EXERCISE DIRECTIONS — Scan the records beneath this line for the line holding "theorem extFields_words (x" and the line holding "decode (baseWord f6 sa dst opc 2", then transcribe exactly those two and all lines between.

SUPPLIED DATA —
/-- SOLO_FETCH (R75, R76): the next word of a diverged lane's instruction arrives. It enters the loop buffer unless every entry is in
use; the lane executes the instruction in a later cycle. -/
def execSoloFetch (s : State) : Out :=
  let wid := s.occ.wid
  let k := s.occ.lane
  if s.soloDue wid k = false then .next s
  else
    let w := s.waveAt wid
    let l := w.lane k
    match s.fetchWord w l.level (l.pc.toNat + 4 * l.soloGot) with
    | (s, .ok x) => .next (s.soloArrives wid k w l l.soloGot x)
    | (s, _) => .next s

end Sys2Proof.Machine
end

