-- ==== Sys2Proof/Laws/Decoding.lean ====
section
/-!
SUPPORT. Laws of the encoding: the fields of the words that the encoder writes, and what the decoder reads from words laid out so.
-/
namespace Sys2Proof
open Machine
theorem bit_append {m n p : Nat} (a : BitVec m) (b : BitVec n) (c : BitVec p) (h : p = m + n) (hc : c.toNat = (a ++ b).toNat) (j : Nat) :
    c.getLsbD j = if j < n then b.getLsbD j else a.getLsbD (j - n) := by
  subst h
  rw [BitVec.eq_of_toNat_eq hc, BitVec.getLsbD_append]
theorem baseWord_bit (f6 : BitVec 6) (sa dst opc : BitVec 8) (len : BitVec 2) (j : Nat) :
    (baseWord f6 sa dst opc len).getLsbD j = if j < 2 then len.getLsbD j else if j - 2 < 8 then opc.getLsbD (j - 2)
      else if j - 2 - 8 < 8 then dst.getLsbD (j - 2 - 8) else if j - 2 - 8 - 8 < 8 then sa.getLsbD (j - 2 - 8 - 8)
      else f6.getLsbD (j - 2 - 8 - 8 - 8) := by
  unfold baseWord
  rw [bit_append (f6 ++ sa ++ dst ++ opc) len _ rfl rfl, bit_append (f6 ++ sa ++ dst) opc _ rfl rfl,
    bit_append (f6 ++ sa) dst _ rfl rfl, bit_append f6 sa _ rfl rfl]
theorem baseWord_f6 (f6 : BitVec 6) (sa dst opc : BitVec 8) (len : BitVec 2) : (baseWord f6 sa dst opc len).extractLsb' 26 6 = f6 := by
  apply BitVec.eq_of_getLsbD_eq
  intro i hi
  rw [BitVec.getLsbD_extractLsb', baseWord_bit, if_neg (by omega), if_neg (by omega), if_neg (by omega), if_neg (by omega)]
  simp [hi, show 26 + i - 2 - 8 - 8 - 8 = i by omega]
theorem baseWord_sa (f6 : BitVec 6) (sa dst opc : BitVec 8) (len : BitVec 2) : (baseWord f6 sa dst opc len).extractLsb' 18 8 = sa := by
  apply BitVec.eq_of_getLsbD_eq
  intro i hi
  rw [BitVec.getLsbD_extractLsb', baseWord_bit, if_neg (by omega), if_neg (by omega), if_neg (by omega), if_pos (by omega)]
  simp [hi, show 18 + i - 2 - 8 - 8 = i by omega]
theorem baseWord_dst (f6 : BitVec 6) (sa dst opc : BitVec 8) (len : BitVec 2) : (baseWord f6 sa dst opc len).extractLsb' 10 8 = dst := by
  apply BitVec.eq_of_getLsbD_eq
  intro i hi
  rw [BitVec.getLsbD_extractLsb', baseWord_bit, if_neg (by omega), if_neg (by omega), if_pos (by omega)]
  simp [hi, show 10 + i - 2 - 8 = i by omega]
theorem baseWord_opc (f6 : BitVec 6) (sa dst opc : BitVec 8) (len : BitVec 2) : (baseWord f6 sa dst opc len).extractLsb' 2 8 = opc := by
  apply BitVec.eq_of_getLsbD_eq
  intro i hi
  rw [BitVec.getLsbD_extractLsb', baseWord_bit, if_neg (by omega), if_pos (by omega)]
  simp [hi, show 2 + i - 2 = i by omega]
theorem baseWord_len (f6 : BitVec 6) (sa dst opc : BitVec 8) (len : BitVec 2) : (baseWord f6 sa dst opc len).extractLsb' 0 2 = len := by
  apply BitVec.eq_of_getLsbD_eq
  intro i hi
  rw [BitVec.getLsbD_extractLsb', baseWord_bit, if_pos (by omega)]
  simp [hi]
theorem extWord1_bit (x : Fields) (j : Nat) : (extWord1 x).getLsbD j =
    if j < 8 then x.sb.getLsbD j else if j - 8 < 8 then x.sc.getLsbD (j - 8) else if j - 8 - 8 < 3 then x.km.getLsbD (j - 8 - 8)
    else if j - 8 - 8 - 3 < 1 then (BitVec.ofBool x.kn).getLsbD (j - 8 - 8 - 3)
    else if j - 8 - 8 - 3 - 1 < 1 then (BitVec.ofBool x.epa).getLsbD (j - 8 - 8 - 3 - 1)
    else if j - 8 - 8 - 3 - 1 - 1 < 1 then (BitVec.ofBool x.epb).getLsbD (j - 8 - 8 - 3 - 1 - 1)
    else if j - 8 - 8 - 3 - 1 - 1 - 1 < 1 then (BitVec.ofBool x.epc).getLsbD (j - 8 - 8 - 3 - 1 - 1 - 1)
    else if j - 8 - 8 - 3 - 1 - 1 - 1 - 1 < 3 then x.scope.getLsbD (j - 8 - 8 - 3 - 1 - 1 - 1 - 1)
    else if j - 8 - 8 - 3 - 1 - 1 - 1 - 1 - 3 < 2 then x.hint.getLsbD (j - 8 - 8 - 3 - 1 - 1 - 1 - 1 - 3)
    else if j - 8 - 8 - 3 - 1 - 1 - 1 - 1 - 3 - 2 < 2 then x.rnd.getLsbD (j - 8 - 8 - 3 - 1 - 1 - 1 - 1 - 3 - 2)
    else x.mode.getLsbD (j - 8 - 8 - 3 - 1 - 1 - 1 - 1 - 3 - 2 - 2) := by
  unfold extWord1
  rw [bit_append _ x.sb _ rfl rfl, bit_append _ x.sc _ rfl rfl, bit_append _ x.km _ rfl rfl, bit_append _ (BitVec.ofBool x.kn) _ rfl rfl,
    bit_append _ (BitVec.ofBool x.epa) _ rfl rfl, bit_append _ (BitVec.ofBool x.epb) _ rfl rfl, bit_append _ (BitVec.ofBool x.epc) _ rfl rfl,
    bit_append _ x.scope _ rfl rfl, bit_append _ x.hint _ rfl rfl, bit_append _ x.rnd _ rfl rfl]
theorem extWord1_fields (x : Fields) :
    (extWord1 x).extractLsb' 0 8 = x.sb ∧ (extWord1 x).extractLsb' 8 8 = x.sc ∧ (extWord1 x).extractLsb' 16 3 = x.km ∧
    (extWord1 x).getLsbD 19 = x.kn ∧ (extWord1 x).getLsbD 20 = x.epa ∧ (extWord1 x).getLsbD 21 = x.epb ∧ (extWord1 x).getLsbD 22 = x.epc ∧
    (extWord1 x).extractLsb' 23 3 = x.scope ∧ (extWord1 x).extractLsb' 26 2 = x.hint ∧ (extWord1 x).extractLsb' 28 2 = x.rnd ∧
    (extWord1 x).extractLsb' 30 2 = x.mode := by
  refine ⟨?_, ?_, ?_, ?_, ?_, ?_, ?_, ?_, ?_, ?_, ?_⟩
  case refine_4 => rw [extWord1_bit]; simp
  case refine_5 => rw [extWord1_bit]; simp
  case refine_6 => rw [extWord1_bit]; simp
  case refine_7 => rw [extWord1_bit]; simp
  all_goals
    apply BitVec.eq_of_getLsbD_eq
    intro i hi
    rw [BitVec.getLsbD_extractLsb', extWord1_bit]
    repeat (first | rw [if_pos (by omega)] | rw [if_neg (by omega)])
    simp only [hi, decide_true, Bool.true_and]
    congr 1
    try omega
/-- The literal of a form stands in its two words. -/
theorem lit_words (l : DWord) : (l.extractLsb' 32 32 ++ l.extractLsb' 0 32 : BitVec 64) = l := by
  apply BitVec.eq_of_getLsbD_eq
  intro i hi
  rw [BitVec.getLsbD_append, BitVec.getLsbD_extractLsb', BitVec.getLsbD_extractLsb']
  split
  · rename_i h; simp [h]
  · rename_i h; simp [show i - 32 < 32 by omega, show 32 + (i - 32) = i by omega]
theorem extFields_words (x : Fields) (f : Form) (f6 : BitVec 6) (opc : BitVec 8) (len : BitVec 2) :
    extFields f (baseWord f6 x.sa x.dst opc len) (extWord1 x) x.w2 = { x with form := f } := by
  obtain ⟨h1, h2, h3, h4, h5, h6, h7, h8, h9, h10, h11⟩ := extWord1_fields x
  unfold extFields
  rw [baseWord_sa, baseWord_dst, h1, h2, h3, h4, h5, h6, h7, h8, h9, h10, h11]
/-- The decoder on a base word of three words. -/
theorem decode_len2 (f6 : BitVec 6) (sa dst opc : BitVec 8) (w1 w2 : Word) (rest : List Word) (ha : assigned opc.toNat = true) :
    decode (baseWord f6 sa dst opc 2 :: w1 :: w2 :: rest) =
      subOrError (decodeSub opc.toNat f6.toNat (extFields .ext (baseWord f6 sa dst opc 2) w1 w2)) := by
  unfold decode
  dsimp only
  simp only [baseWord_opc, baseWord_len, baseWord_f6, ha]
  simp only [Bool.not_true, Bool.false_eq_true, if_false]
  rfl
theorem decode_len1 (sa dst opc : BitVec 8) (l0 l1 : Word) (rest : List Word) (ha : assigned opc.toNat = true) (hl : litOpc opc.toNat = true)
    (hn : opc.toNat ≠ 0x1A) :
    decode (baseWord 0 sa dst opc 1 :: l0 :: l1 :: rest) =
      subOrError (decodeSub opc.toNat 0 (litFields (l1 ++ l0) opc.toNat (baseWord 0 sa dst opc 1))) := by
  unfold decode
  dsimp only
  simp only [baseWord_opc, baseWord_len, baseWord_f6, ha, hl, hn]
  simp only [Bool.not_true, Bool.false_eq_true, if_false]
  rfl
theorem decode_len3 (f6 : BitVec 6) (sa dst opc : BitVec 8) (w1 w2 l0 l1 : Word) (rest : List Word) (ha : assigned opc.toNat = true)
    (hl : litOpc opc.toNat = true) :
    decode (baseWord f6 sa dst opc 3 :: w1 :: w2 :: l0 :: l1 :: rest) =
      subOrError (decodeSub opc.toNat f6.toNat (extFields (.extLit (l1 ++ l0)) (baseWord f6 sa dst opc 3) w1 w2)) := by
  unfold decode
  dsimp only
  simp only [baseWord_opc, baseWord_len, baseWord_f6, ha, hl]
  simp only [Bool.not_true, Bool.false_eq_true, if_false]
  rfl
theorem decode_len0 (f6 : BitVec 6) (sa dst opc : BitVec 8) (rest : List Word) (ha : assigned opc.toNat = true) :
    decode (baseWord f6 sa dst opc 0 :: rest) = decodeShort opc.toNat (baseWord f6 sa dst opc 0) := by
  unfold decode
  dsimp only
  simp only [baseWord_opc, baseWord_len, baseWord_f6, ha]
  simp only [Bool.not_true, Bool.false_eq_true, if_false]
  rfl
/-- What the decoder reads from the words of an extended instruction. -/
theorem decode_encodeExt (d : Desc) (x : Fields) (ho : d.opc < 256) (hs : d.sub < 64) (ha : assigned d.opc = true)
    (hl : (d.lit == .no || litOpc d.opc) = true) (hf : formOk d x = true) : decode (encodeExt d x) = subOrError (decodeSub d.opc d.sub x) := by
  have hopc : (BitVec.ofNat 8 d.opc).toNat = d.opc := by rw [BitVec.toNat_ofNat]; omega
  have hsub : (BitVec.ofNat 6 d.sub).toNat = d.sub := by rw [BitVec.toNat_ofNat]; omega
  have hx : ∀ f, x.form = f → ({ x with form := f } : Fields) = x := by rintro f rfl; rfl
  unfold formOk at hf
  unfold encodeExt
  cases hx' : x.form with
  | short => rw [hx'] at hf; simp at hf
  | ext =>
    simp only
    rw [decode_len2 _ _ _ _ _ _ _ (by rw [hopc]; exact ha), hopc, hsub, extFields_words, hx _ hx']
  | extLit l =>
    rw [hx'] at hf
    simp only at hf
    have hlit : litOpc d.opc = true := by
      cases hd : d.lit <;> rw [hd] at hl hf <;> first | exact hl | simp at hf
    simp only
    rw [decode_len3 _ _ _ _ _ _ _ _ _ (by rw [hopc]; exact ha) (by rw [hopc]; exact hlit), hopc, hsub, lit_words, extFields_words, hx _ hx']
  | shortLit l =>
    rw [hx'] at hf
    simp only [Bool.and_eq_true, beq_iff_eq, Bool.not_eq_true', bne_iff_ne] at hf
    obtain ⟨⟨⟨⟨⟨⟨⟨⟨⟨⟨⟨⟨⟨⟨g1, g2⟩, g3⟩, g4⟩, g5⟩, g6⟩, g7⟩, g8⟩, g9⟩, g10⟩, g11⟩, g12⟩, g13⟩, g14⟩, g15⟩ := hf
    have hlit : litOpc d.opc = true := by
      cases hd : d.lit <;> rw [hd] at hl g1 <;> first | exact hl | simp at g1
    have hfl : litFields l d.opc (baseWord 0 x.sa x.dst (BitVec.ofNat 8 d.opc) 1) = x := by
      unfold litFields
      rw [baseWord_sa, baseWord_dst, ← g4, ← hx']
      cases x
      simp_all
    simp only
    rw [decode_len1 _ _ _ _ _ _ (by rw [hopc]; exact ha) (by rw [hopc]; exact hlit) (by rw [hopc]; exact g15), hopc, lit_words, hfl, g2]
theorem legal_eq (i : Instr) : Machine.legal i = (isLane i && subOk i && (isShort i || formOk (descForm i) (fieldsOf i)) && modOk (descForm i) (fieldsOf i) &&
  opdOk (descForm i).dst (fieldsOf i).dst && opdOk (descForm i).a (fieldsOf i).sa && opdOk (descForm i).b (fieldsOf i).sb && opdOk (descForm i).c (fieldsOf i).sc &&
  ((fieldsOf i).w2 &&& ~~~(descForm i).w2) == 0 && extraOk i) := rfl
theorem and9 (a b c d e f g h p q : Bool) (hh : (a && b && c && d && e && f && g && h && p && q) = true) : c = true := by
  revert hh; cases c <;> simp
theorem formOk_of_legal {i : Instr} (hs : isShort i = false) (h : WellFormed i = true) : formOk (descForm i) (fieldsOf i) = true := by
  have h1 : Machine.legal i = true := h
  rw [legal_eq] at h1
  have h2 := and9 _ _ _ _ _ _ _ _ _ _ h1
  rw [hs, Bool.false_or] at h2
  exact h2
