-- ==== Sys2Proof/Laws/PerInstr.lean ====
section
/-!
SUPPORT. The family Decodes: the decoder reads back the words that the encoder writes for an instruction, one lemma for each
constructor of Instr.
-/
namespace Sys2Proof.Laws.Decodes
open Sys2Proof Sys2Proof.Machine

/-- The decoder reads back the words of a well-formed lane instruction. -/
def Statement (i : Instr) : Prop := isLane i = true → WellFormed i = true → decode (encode i) = .ok i
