/-- A step runs the decoded instruction of the issue at the head of the cycle. When the head of the cycle's issues has lanes that
are all at its PC and can run, and the words at that PC (through the user mapping for user lanes, through the supervisor mapping
for the others, or from a solo lane's buffer) decode to a well-formed instruction i, the step is exec of i at the state with the
issue as the current one and the loop buffers filled, unless that would stop a lane of a SPAWN that is not decided: then the
decision comes first (R261), and unless it makes an access of the part itself that has to wait for a page or line: then the step
does not come about and the part goes on with the reclassification started (log entry 145); the last clauses say both. Words
that decode to no well-formed instruction run the illegal-instruction meaning. The model executes one issue of a cycle per step
(log entry 4). (R68, R69, R73, R190, R261, R434.) -/
def Obligations.StepRunsTheIssuedInstruction : Prop :=
  (∀ (s n : State) (c : Issue) (rest : List Issue) (w : Wave) (ws : List Word) (i : Instr) (level : BitVec 2),
    s.issues = c :: rest → c.solo = false → c.lanes ≠ [] → s.wave? c.wid = some w →
    (∀ k ∈ c.lanes, (w.lane k).live = true ∧ (w.lane k).pc = c.pc ∧ (w.lane k).wait = .run) →
    (level = 0 ∧ (∀ k ∈ c.lanes, (w.lane k).level = 0) ∨ level = 1 ∧ (∀ k ∈ c.lanes, (w.lane k).level ≠ 0)) →
    ({ s with issues := rest, stall := none } : State).fetchInstr w level c.pc.toNat = (n, .ok ws) → decode ws = .ok i → WellFormed i = true →
    step s = ({ s with issues := rest, stall := none } : State).settle (s.afterSpawns (exec i { n.fillBuffers c i ws with cur := some c }))) ∧
  (∀ (s : State) (c : Issue) (rest : List Issue) (w : Wave) (k : Nat) (ws : List Word) (i : Instr),
    s.issues = c :: rest → c.solo = true → c.lanes = [k] → s.wave? c.wid = some w →
    (w.lane k).live = true → (w.lane k).pc = c.pc → (w.lane k).wait = .run →
    (w.lane k).bufWords c.pc.toNat = some ws → decode ws = .ok i → WellFormed i = true →
    step s = ({ s with issues := rest, stall := none } : State).settle
      (s.afterSpawns (exec i { ({ s with issues := rest, stall := none } : State).fillBuffers c i ws with cur := some c }))) ∧
  (∀ ws : List Word, (∀ i, decode ws = .ok i → WellFormed i = false) → instrOf ws = .illegalInstruction) ∧
  (∀ s t : State, s.lostSpawn t = none → s.afterSpawns (.next t) = .next t) ∧
  (∀ (s t : State) (id : Nat), s.lostSpawn t = some id → s.afterSpawns (.next t) = exec .spawnDecision { s with occ := { id := id } }) ∧
  (∀ s t : State, s.spawns = [] → s.lostSpawn t = none) ∧
  (∀ b t : State, t.stall = none → b.settle (.next t) = .next t) ∧
  (∀ (b t : State) (a : Nat) (x : Transit), t.stall = some a → look t.transit a = some x →
    b.settle (.next t) = .next { b with stall := some a, transit := put b.transit a x }) ∧
  (∀ (b t : State) (a : Nat), t.stall = some a → look t.transit a = none → b.settle (.next t) = .next { b with stall := some a })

RESPONSE TO THIS TASK —
theorem extFields_words (x : Fields) (f : Form) (f6 : BitVec 6) (opc : BitVec 8) (len : BitVec 2) :
    extFields f (baseWord f6 x.sa x.dst opc len) (extWord1 x) x.w2 = { x with form := f } := by
  obtain ⟨h1, h2, h3, h4, h5, h6, h7, h8, h9, h10, h11⟩ := extWord1_fields x
  unfold extFields
  rw [baseWord_sa, baseWord_dst, h1, h2, h3, h4, h5, h6, h7, h8, h9, h10, h11]
/-- The decoder on a base word of three words. -/
theorem decode_len2 (f6 : BitVec 6) (sa dst opc : BitVec 8) (w1 w2 : Word) (rest : List Word) (ha : assigned opc.toNat = true) :
    decode (baseWord f6 sa dst opc 2 :: w1 :: w2 :: rest) =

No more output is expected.